# Ogee profile,What am I doing wrong



## jeffp60 (Apr 5, 2019)

How come this becomes like number 2?
If I deselect the inner vector it becomes # 3.


----------



## Gaffboat (Mar 11, 2012)

If you have two vectors selected it will do a profile cut on each vector as shown in photo two. Selecting a single vector gives you the what you see in photo three. I'm not sure how an "ogee profile" fits when using a profile tool path. The image looks like you may have a 3D file, in which case you should be doing a roughing or finishing tool path. Another option to obtain an Ogee profile would be to set up a Moulding tool path in V Carve.


----------



## jeffp60 (Apr 5, 2019)

Thanx oliver, it worked once before,but not what I wanted. You're right, try the roughing/finishing.
Strange thing. "Error,model exceeds material thickness" . where did I say model thickness? 
Got it ! Multiple components made!


----------



## MEBCWD (Jan 14, 2012)

Jeff,
I guess you are trying to use the trial version of Aspire. I hope you realize it will not let you save and cut files made in the trial version. You can save the design files and if you buy the program then you can use those files. If you want to use it for test cutting then you need to use the files they have available that work with the trial version.

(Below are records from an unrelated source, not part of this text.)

-- ==== Sys2Proof/Config.lean ====
section
/-! DEFINITION. What one implementation, one firmware image or one manufacture fixes, and the free values of the model:
opaque constants without a body, so that nothing can be proved of the value one of them takes. -/

namespace Sys2Proof.Config

/-- A byte of memory whose contents the spec leaves unspecified (R198, R203, R225, R291): by the stamp of the range
and the address. FREE VALUE (log 1). -/
opaque freeByte : Nat → Nat → Byte

/-- A 64-bit free value, drawn with the state's own counter: measured times, cycle counts, sizes of coded tiles, random
numbers of the porter. FREE VALUE (log 2). -/
opaque freeQuad : Nat → Quad

/-- SHAKE256 with the given output length in bytes (20; the standard is not in the spec). FREE FUNCTION (log 3). -/
opaque shake256 : List Byte → Nat → List Byte

/-- KMAC256 of key, data, and customisation string, 32 bytes (R470, R472). FREE FUNCTION (log 3). -/
opaque kmac256 : List Byte → List Byte → List Byte → List Byte

/-- Falcon-1024 verification of key, message, signature (20). FREE FUNCTION (log 3). -/
opaque falconVerify : List Byte → List Byte → List Byte → Bool

/-- Falcon-1024 signature by the identity key, of a message, with the draw of its randomness (R464, R465). FREE (log 3). -/
opaque falconSign : List Byte → Nat → List Byte

/-- ML-KEM-1024 encapsulation: ciphertext and shared secret, of the encapsulation key and the draw of its randomness
(R470). FREE FUNCTION (log 3). -/
opaque kemEncaps : List Byte → Nat → List Byte × List Byte

/-- Where the SEs and coefficients of the built-in table `id` of a numerics epoch lie among those that meet its bound (R261). FREE
(log 4). -/
opaque builtinTable : Nat → Nat → Nat

/-- The image of the first-generation table `id` as a numerics epoch carries it (R261). FREE (log 4). -/
opaque builtinG1 : Nat → Nat → List Byte

/-- Tap `k` of phase `ph` of the scaler of a numerics epoch, in 128ths, before its phase is brought to its sum (R388).
FREE (log 4). -/
opaque scalerTap : Nat → Nat → Nat → Byte

/-- What the motion search of a frame finds, before the bounds of its effort level (R389). FREE FUNCTION (log 6). -/
opaque searchResult : EncInput → List Motion

/-- Bits of the last of a tile's superblock rows, of the frame's inputs and vectors, the tile and the quantisers of the rows so far
(R390, R391). FREE FUNCTION (log 6). -/
opaque codedRow : EncInput → List Motion → Nat → List Nat → Nat

/-- A byte of a frame's tile group (R390). FREE FUNCTION (log 6). -/
opaque codedByte : EncInput → List Motion → Nat → Nat → Byte

/-- A byte of a frame's reconstruction, with its motion field, in a reference slot (R390, R393). FREE FUNCTION (log 6). -/
opaque reconByte : EncInput → List Motion → Nat → Byte

/-- AV1's sequence_header_obu and frame_header_obu of their fields; the standard is not in the spec (R381). FREE (log 6). -/
opaque av1SequenceHeader : SeqHeader → List Byte
opaque av1FrameHeader : FrameHeader → List Byte

/-- The loop-filter level, and the CDEF strength by its index, that an epoch's tables give for a base_q_idx (R381). FREE (log 6). -/
opaque loopFilterLevel : Nat → Nat → Nat
opaque cdefStrength : Nat → Nat → Nat → Nat

/-- Blobs fixed at manufacture, by dictionary index and subindex: identity and CA certificates, ROM_KEY_DIGEST
(Tables 18-8, 20-4). FREE (log 4). -/
opaque factoryBlob : Nat → Nat → List Byte

/-- The operator key section of a Ledger image, of the keys it holds; its layout is not in the spec (R433). FREE (log 38). -/
opaque keySection : List (Nat × List Byte) → List Byte

/-- The entries of the manual that a firmware image does not define, by its version; what an image beside the factory's defines is its
own (R438). FREE (log 183). -/
opaque imageOmits : Nat → List (Nat × Nat)

/-- A byte of a steward profile as it lies in a Ledger image, by the image's generation; its layout is not in the spec (R416, R433).
FREE (log 38). -/
opaque profileByte : Nat → Nat → Byte

/-- Scalars fixed at manufacture or by the running image, by dictionary index and subindex. FREE (log 4). -/
opaque factoryNat : Nat → Nat → Nat

/-- The factory MISR signature of a kind of sub-unit in a BIST mode (R476). FREE (log 4). -/
opaque misrExpected : Nat → Nat → Quad

/-- The steward's estimate, in watts, of the draw at an operating point, by profile draw (R412, R417). FREE (log 5). -/
opaque powerEstimate : Nat → Nat → Nat

/-- VDD_ARITH in millivolts at an ARITH divider: the factory trims it (R402, R403). FREE (log 5). -/
opaque vddArith : Nat → Nat

/-- A state, by the draw, that undefined behaviour leads to; the type is a variable, since the state is defined after this file (R7).
FREE VALUE (log 131). -/
opaque anyOf {α : Type} [Inhabited α] : Nat → α

end Sys2Proof.Config
end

When you started the design session you set the size and thickness of the material. When you created the model you set the size and thickness of the model. If the model is thicker than the material size then you will get that error. There are two ways to adjust the model thickness, you can go to the the Modeling tab, Modeling Tools and click on the Wrench Icon (Change properties of selected components) and make any changes you want to make, or you can go to the Material Setup under the Toolpath menu and change the model thickness. Then re run the roughing and finish toolpaths.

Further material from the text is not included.